◆ INPUT DATA:
-- ==== Sys2Proof/Certificates/Slice0/Obligations.lean ====
section
/-! DEFINITION. The statements for the provers. Each docstring names the rule of spec/ it formalises. A value of the
model's own (log entries) is named as such. -/

open Sys2Proof Sys2Proof.Machine

/-! ### Reset -/

/-- The reset table of R40, for every configuration. Its values are the spec's decisions D8 to D11 and D36. -/
def Obligations.ResetHoldsTheResetTable : Prop :=
  ∀ c : Config, let s := State.resetWith c
    s.counter = c.resetCounter ∧ s.counterMinLimit = c.resetMin ∧ s.counterMaxLimit = c.resetMax ∧
    s.wrap = c.resetWrap ∧ s.hist = c.resetHist ∧ s.btnState = .none ∧ s.pressStart = 0 ∧ s.prevBtn = true ∧
    s.doutOe = false ∧ s.dout = false ∧ s.pue = ⟨false, false, false⟩ ∧ s.pcie = false ∧ s.pcpend = false ∧
    s.ie = true ∧ s.tx = .idle ∧ s.sym = [] ∧ s.wire = [] ∧ s.context = .foreground ∧ s.handlerEnabled = false

/-- The invariant holds at reset, for every well-formed configuration and for the one of `State.reset`, which is the
model's choice (log entry 1). -/
def Obligations.ResetMeetsTheInvariant : Prop :=
  (∀ c : Config, c.Wf → (State.resetWith c).Inv) ∧ State.reset.Inv

/-! ### Encodings -/

/-- Decoding an encoded well-formed instruction gives it back and leaves the bits after it, for every row of the table
and every operand its fields admit (R70, R72, R84, R86, R87, R89). The width of an array reference is the model's
(log entry 2). -/
def Obligations.DecodeOfEncodeIsTheInstruction : Prop :=
  ∀ (c : Config) (i : Instr) (rest : Bits), 1 ≤ c.w → i.wellFormed c = true →
    decode c i.format (encode c i ++ rest) = .ok (i, rest)

/-- Each encoding has one meaning: what the decoder reads is well formed, of that format, and its encoding is the bits
read (R70, R87). -/
def Obligations.EncodeOfDecodeIsTheBits : Prop :=
  ∀ (c : Config) (f : Format) (bits : Bits) (i : Instr) (rest : Bits), 1 ≤ c.w → decode c f bits = .ok (i, rest) →
    i.format = f ∧ i.wellFormed c = true ∧ bits = encode c i ++ rest

/-- Words written out from R72 and R87, most of them from the programs of 95_test_vectors.md, with W = 16 and
TW = 32. -/
def Obligations.WordsOfTheProgramsDecode : Prop :=
  let d := decode Config.illustrative .operation
  d [false, false, false, false] = .ok (.pxBegin, []) ∧
  d (bitsOfNat 28 0x1123456) = .ok (.pxUniform 0x12 0x34 0x56, []) ∧
  d (bitsOfNat 52 0x2000100020003) = .ok (.pxArray 1 2 3, []) ∧
  d [false, true, false, false] = .ok (.encBegin, []) ∧
  d [false, true, false, true] = .ok (.encGet, []) ∧
  d (bitsOfNat 52 0x60000FFF6000A ++ [false]) = .ok (.encSet 0 (-10) 10 false, []) ∧
  d (bitsOfNat 52 0x6FFF6FFF6000A ++ [true]) = .ok (.encSet (-10) (-10) 10 true, []) ∧
  d [false, true, true, true] = .ok (.btnGet, []) ∧
  d [true, false, false, false, true, false] = .ok (.encIsrQ true false, []) ∧
  d ([true, false, false, true, false] ++ bitsOfNat 32 0x00000064) = .ok (.encIsrB false 100, [])

/-! ### The step -/

/-- The next scheduled operation is decoded and executed, and nothing else happens: the script alone moves on. Bits too
short for an operation fault. How a program is scheduled is the model's (log entry 3). -/
def Obligations.StepRunsTheIssuedOperation : Prop :=
  ∀ (s : State) (bits : Bits) (rest : List Event), s.script = .issue bits :: rest →
    (∀ i tail, decode s.cfg .operation bits = .ok (i, tail) → step s = exec i { s with script := rest }) ∧
    (∀ e, decode s.cfg .operation bits = .error e → step s = .fault .truncatedOperation)

/-- A table word placed by `withFetchWord` is what the next step executes, in the context that may issue it (the model's
scheduling, log entry 3). -/
def Obligations.FetchWordIsExecutedNext : Prop :=
  ∀ (s : State) (nbits w : Nat) (i : Instr) (tail : Bits),
    decode s.cfg .operation (tableBits s.cfg nbits w) = .ok (i, tail) →
    step (s.withFetchWord nbits w) = exec i { s with context := i.issuer }

/-- With nothing scheduled, an enabled handler takes its step, as R187 asks of such a state, and otherwise the machine
idles (the model's choice, log entry 3). -/
def Obligations.UnscheduledHandlerTakesItsStep : Prop :=
  ∀ s : State, s.script = [] → s.context = .foreground →
    (s.handlerEnabled = true → step s = step { s with script := [.irq] }) ∧
    (s.handlerEnabled = false → step s = .next s)

/-- Every step from a state between steps keeps the invariant, whatever is scheduled (R24, R30, R33, R193, R196). -/
def Obligations.StepKeepsTheInvariant : Prop :=
  ∀ s t : State, s.Inv → step s = .next t → t.Inv

/-! ### What is refused -/

/-- R89: the unassigned codes decode to rows that select no operation, refused by name in every state. -/
def Obligations.UnassignedCodesAreRefused : Prop :=
  (∀ s : State,
    exec .unassigned3 s = .refused (.unassignedOperation 0x3) ∧ exec .unassignedA s = .refused (.unassignedOperation 0xA) ∧
    exec .unassignedB s = .refused (.unassignedOperation 0xB) ∧ exec .unassignedC s = .refused (.unassignedOperation 0xC) ∧
    exec .unassignedD s = .refused (.unassignedOperation 0xD) ∧ exec .unassignedE s = .refused (.unassignedOperation 0xE) ∧
    exec .unassignedF s = .refused (.unassignedOperation 0xF)) ∧
  (∀ (c : Config) (rest : Bits),
    decode c .operation (bitsOfNat 4 0x3 ++ rest) = .ok (.unassigned3, rest) ∧
    decode c .operation (bitsOfNat 4 0xA ++ rest) = .ok (.unassignedA, rest) ∧
    decode c .operation (bitsOfNat 4 0xB ++ rest) = .ok (.unassignedB, rest) ∧
    decode c .operation (bitsOfNat 4 0xC ++ rest) = .ok (.unassignedC, rest) ∧
    decode c .operation (bitsOfNat 4 0xD ++ rest) = .ok (.unassignedD, rest) ∧
    decode c .operation (bitsOfNat 4 0xE ++ rest) = .ok (.unassignedE, rest) ∧
    decode c .operation (bitsOfNat 4 0xF ++ rest) = .ok (.unassignedF, rest))

/-- R90: code 3 of `btnState` is refused in every state, and no value of the flag has that code. -/
def Obligations.UnreachableButtonCodeIsRefused : Prop :=
  (∀ s : State, exec .btnStateUnreachable s = .refused .unreachableCode) ∧ ∀ b : BtnState, b.code ≠ 0b11

/-- R71: the seven software-facing operations are refused in the interrupt context, the two callbacks in the
foreground. -/
def Obligations.WrongContextIsRefused : Prop :=
  (∀ (i : Instr) (s : State), i.isOperation = true → (∀ a b, i ≠ .encIsrQ a b) → (∀ lvl t, i ≠ .encIsrB lvl t) →
    s.context = .interrupt → exec i s = .refused .wrongContext) ∧
  (∀ (a b : Bool) (s : State), s.context = .foreground → exec (.encIsrQ a b) s = .refused .wrongContext) ∧
  (∀ (lvl : Bool) (t : Nat) (s : State), s.context = .foreground →
    exec (.encIsrB lvl t) s = .refused .wrongContext)

/-- R109 (b): in the foreground a transmit operation is refused while the line is not driven. That it is also refused with
ill-formed timing parameters, which R109 (c) only lists as a precondition, is the model's reading (log entry 13). -/
def Obligations.TransmitNeedsItsPreconditions : Prop :=
  ∀ (i : Instr) (s : State), i.isTransmit = true → s.context = .foreground →
    (s.doutOe = false → exec i s = .refused .outputNotEnabled) ∧
    (s.doutOe = true → ¬ s.cfg.TimingOk → exec i s = .refused .timingIllFormed)

/-- R180: no instruction faults, in any state. -/
def Obligations.ExecNeverFaults : Prop :=
  ∀ (i : Instr) (s : State) (f : Fault), exec i s ≠ .fault f

/-! ### The Pixel Transmitter -/

/-- R100: `PX_BEGIN` sets `DOUT_OE` and leaves everything else, in particular `DOUT`, `IE` and the traces. -/
def Obligations.PxBeginDrivesTheLine : Prop :=
  (∀ c, encode c .pxBegin = [false, false, false, false]) ∧
  ∀ s : State,
    (s.context = .foreground → exec .pxBegin s = .next { s with doutOe := true }) ∧
    (s.context = .interrupt → exec .pxBegin s = .refused .wrongContext)

/-- R114 and R155: each `begin` twice is each `begin` once, from every state. -/
def Obligations.BeginIsIdempotent : Prop :=
  ∀ s t : State,
    (exec .pxBegin s = .next t → exec .pxBegin t = .next t) ∧
    (exec .encBegin s = .next t → exec .encBegin t = .next t)

/-- R101: the whole effect of `PX_UNIFORM`: K times the 24 symbols of green, red, blue, each most significant bit
first, with their segments, then the latch; `IE` and `DOUT` end at 1 and 0, `tx` at `IDLE`, and nothing else changes. -/
def Obligations.PxUniformSendsTheFrame : Prop :=
  (∀ c r g b, encode c (.pxUniform r g b) =
    [false, false, false, true] ++ bitsOfNat 8 r.toNat ++ bitsOfNat 8 g.toNat ++ bitsOfNat 8 b.toNat) ∧
  ∀ (r g b : Byte) (s : State), s.context = .foreground → s.doutOe = true → s.cfg.TimingOk →
    exec (.pxUniform r g b) s = .next { s with
      ie := true
      dout := false
      tx := .idle
      sym := s.sym ++ (List.replicate s.cfg.k (byteSymbols g ++ byteSymbols r ++ byteSymbols b)).flatten ++ [.latch]
      wire := s.wire ++ frameSegments s.cfg (List.replicate s.cfg.k ⟨r, g, b⟩) }

/-- R103: the whole effect of `PX_ARRAY`: pixel `i` is element `i` of the three arrays, for `i` from 0 to K-1, and an
array shorter than K is refused. Elements from K on play no part, and the arrays are unchanged. (The numeric form of a
reference is the model's, log entry 2.) -/
def Obligations.PxArraySendsTheFrame : Prop :=
  (∀ c r g b, encode c (.pxArray r g b) =
    [false, false, true, false] ++ bitsOfNat c.refW r ++ bitsOfNat c.refW g ++ bitsOfNat c.refW b) ∧
  ∀ (r g b : ArrayRef) (s : State), s.context = .foreground → s.doutOe = true → s.cfg.TimingOk →
    (s.cfg.k ≤ (s.arrays.array r).length → s.cfg.k ≤ (s.arrays.array g).length →
      s.cfg.k ≤ (s.arrays.array b).length →
      exec (.pxArray r g b) s = .next { s with
        ie := true
        dout := false
        tx := .idle
        sym := s.sym ++ frameSymbols (arrayPixels s.arrays r g b s.cfg.k)
        wire := s.wire ++ frameSegments s.cfg (arrayPixels s.arrays r g b s.cfg.k) }) ∧
    ((s.arrays.array r).length < s.cfg.k ∨ (s.arrays.array g).length < s.cfg.k ∨
      (s.arrays.array b).length < s.cfg.k → exec (.pxArray r g b) s = .refused .shortArray)

/-- R103, corner case: arrays constant over the strip give the same step as `PX_UNIFORM` with those values. -/
def Obligations.ConstantArraysActAsUniform : Prop :=
  ∀ (ra ga ba : ArrayRef) (r g b : Byte) (s : State), s.context = .foreground → s.doutOe = true → s.cfg.TimingOk →
    (∀ i < s.cfg.k, memRead s.arrays ra i = some r ∧ memRead s.arrays ga i = some g ∧ memRead s.arrays ba i = some b) →
    exec (.pxArray ra ga ba) s = exec (.pxUniform r g b) s

/-- R102, for the frame the two operations run: `PX_UNIFORM` and `PX_ARRAY` are one `SUSPEND()`, the pixels, `Show()` and
one `RESUME()`. What stands between the two is the sequence of actions of R104 to R107, and before it, after it and
between any two of its actions (at every `Drive` and `Delay` and in the latch wait) `IE = 0` and no handler run is legal.
`IE = 1` when the operation returns. (Ill-formed timing, shut out here, is refused: log entry 13.) -/
def Obligations.InterruptsStaySuspendedInAFrame : Prop :=
  ∀ s : State, s.context = .foreground → s.doutOe = true → s.cfg.TimingOk →
    let frame (ts : List Triplet) : State := resume (showFrame (sendPixels ts 0 (suspend s)))
    (∀ r g b, exec (.pxUniform r g b) s = .next (frame (List.replicate s.cfg.k ⟨r, g, b⟩))) ∧
    (∀ r g b, s.cfg.k ≤ (s.arrays.array r).length → s.cfg.k ≤ (s.arrays.array g).length →
      s.cfg.k ≤ (s.arrays.array b).length →
      exec (.pxArray r g b) s = .next (frame (arrayPixels s.arrays r g b s.cfg.k))) ∧
    ∀ ts : List Triplet,
      (frame ts).ie = true ∧
      showFrame (sendPixels ts 0 (suspend s)) = perform (frameActions s.cfg ts) (suspend s) ∧
      ∀ (n : Nat) (rest : List Event), let m := perform ((frameActions s.cfg ts).take n) (suspend s)
        m.ie = false ∧ m.handlerEnabled = false ∧
        step { m with script := .irq :: rest } = .refused .handlerNotEnabled

/-- R113: the end state of a transmit operation. The traces, `IE`, `DOUT` and `tx` are all it writes; every byte of the
caller's arrays reads as before. -/
def Obligations.TransmitEndState : Prop :=
  ∀ (i : Instr) (s t : State), i.isTransmit = true → exec i s = .next t →
    t = { s with ie := true, dout := false, tx := .idle, sym := t.sym, wire := t.wire } ∧
    t.doutOe = true ∧ t.sym.length = s.sym.length + 24 * s.cfg.k + 1 ∧
    ∀ r j, memRead t.arrays r j = memRead s.arrays r j

/-- R110: with `n1` one bits and `n0` zero bits in the frame, the waveform is longer by exactly the stated sum of
cycles, which R111 reads as a minimum. -/
def Obligations.FrameDurationIsTheFormula : Prop :=
  ∀ (i : Instr) (s t : State), i.isTransmit = true → exec i s = .next t →
    ∃ n1 n0 : Nat, n1 + n0 = 24 * s.cfg.k ∧
      t.sym.count .bit1 = s.sym.count .bit1 + n1 ∧ t.sym.count .bit0 = s.sym.count .bit0 + n0 ∧
      t.sym.count .latch = s.sym.count .latch + 1 ∧
      wireCycles t.wire = wireCycles s.wire + n1 * (s.cfg.cyc s.cfg.t1hNs + s.cfg.cyc s.cfg.t1lNs) +
        n0 * (s.cfg.cyc s.cfg.t0hNs + s.cfg.cyc s.cfg.t0lNs) + s.cfg.latchCyc

/-- R115: the symbols a transmit operation appends depend only on its operands, the contents of the arrays and K. -/
def Obligations.FramesAreIndependent : Prop :=
  ∀ (i : Instr) (s s' t t' : State), i.isTransmit = true → s.cfg.k = s'.cfg.k →
    (∀ r, s.arrays.array r = s'.arrays.array r) → exec i s = .next t → exec i s' = .next t' →
    ∃ suffix, t.sym = s.sym ++ suffix ∧ t'.sym = s'.sym ++ suffix

/-- R64: the pin changes and time changes of the environment during a frame are as good as changes after it, because
each commutes with the whole frame. A line released with its pull-up off takes a free level (the model's, log entry 7), and
the statement holds whatever that level is. -/
def Obligations.EnvironmentCommutesWithAFrame : Prop :=
  ∀ (i : Instr) (s t u : State) (e : Event), i.isTransmit = true →
    (∃ l v, e = .pin l v) ∨ (∃ l, e = .release l) ∨ (∃ n, e = .time n) →
    exec i s = .next t → runEvent e s = .next u →
    ∃ v, exec i u = .next v ∧ runEvent e t = .next v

◆ WHAT THIS TASK INVOLVES: Begin at the line that has "on. Bits too" in the entries above; stop after the line that has "def Obligations.StepKeepsTheInvariant : Prop". Transcribe exactly those lines and no others.

◆ WRITTEN RESPONSE:
/-- The next scheduled operation is decoded and executed, and nothing else happens: the script alone moves on. Bits too
short for an operation fault. How a program is scheduled is the model's (log entry 3). -/
def Obligations.StepRunsTheIssuedOperation : Prop :=
  ∀ (s : State) (bits : Bits) (rest : List Event), s.script = .issue bits :: rest →
    (∀ i tail, decode s.cfg .operation bits = .ok (i, tail) → step s = exec i { s with script := rest }) ∧
    (∀ e, decode s.cfg .operation bits = .error e → step s = .fault .truncatedOperation)

/-- A table word placed by `withFetchWord` is what the next step executes, in the context that may issue it (the model's
scheduling, log entry 3). -/
def Obligations.FetchWordIsExecutedNext : Prop :=
  ∀ (s : State) (nbits w : Nat) (i : Instr) (tail : Bits),
    decode s.cfg .operation (tableBits s.cfg nbits w) = .ok (i, tail) →
    step (s.withFetchWord nbits w) = exec i { s with context := i.issuer }

/-- With nothing scheduled, an enabled handler takes its step, as R187 asks of such a state, and otherwise the machine
idles (the model's choice, log entry 3). -/
def Obligations.UnscheduledHandlerTakesItsStep : Prop :=
  ∀ s : State, s.script = [] → s.context = .foreground →
    (s.handlerEnabled = true → step s = step { s with script := [.irq] }) ∧
    (s.handlerEnabled = false → step s = .next s)

/-- Every step from a state between steps keeps the invariant, whatever is scheduled (R24, R30, R33, R193, R196). -/
def Obligations.StepKeepsTheInvariant : Prop :=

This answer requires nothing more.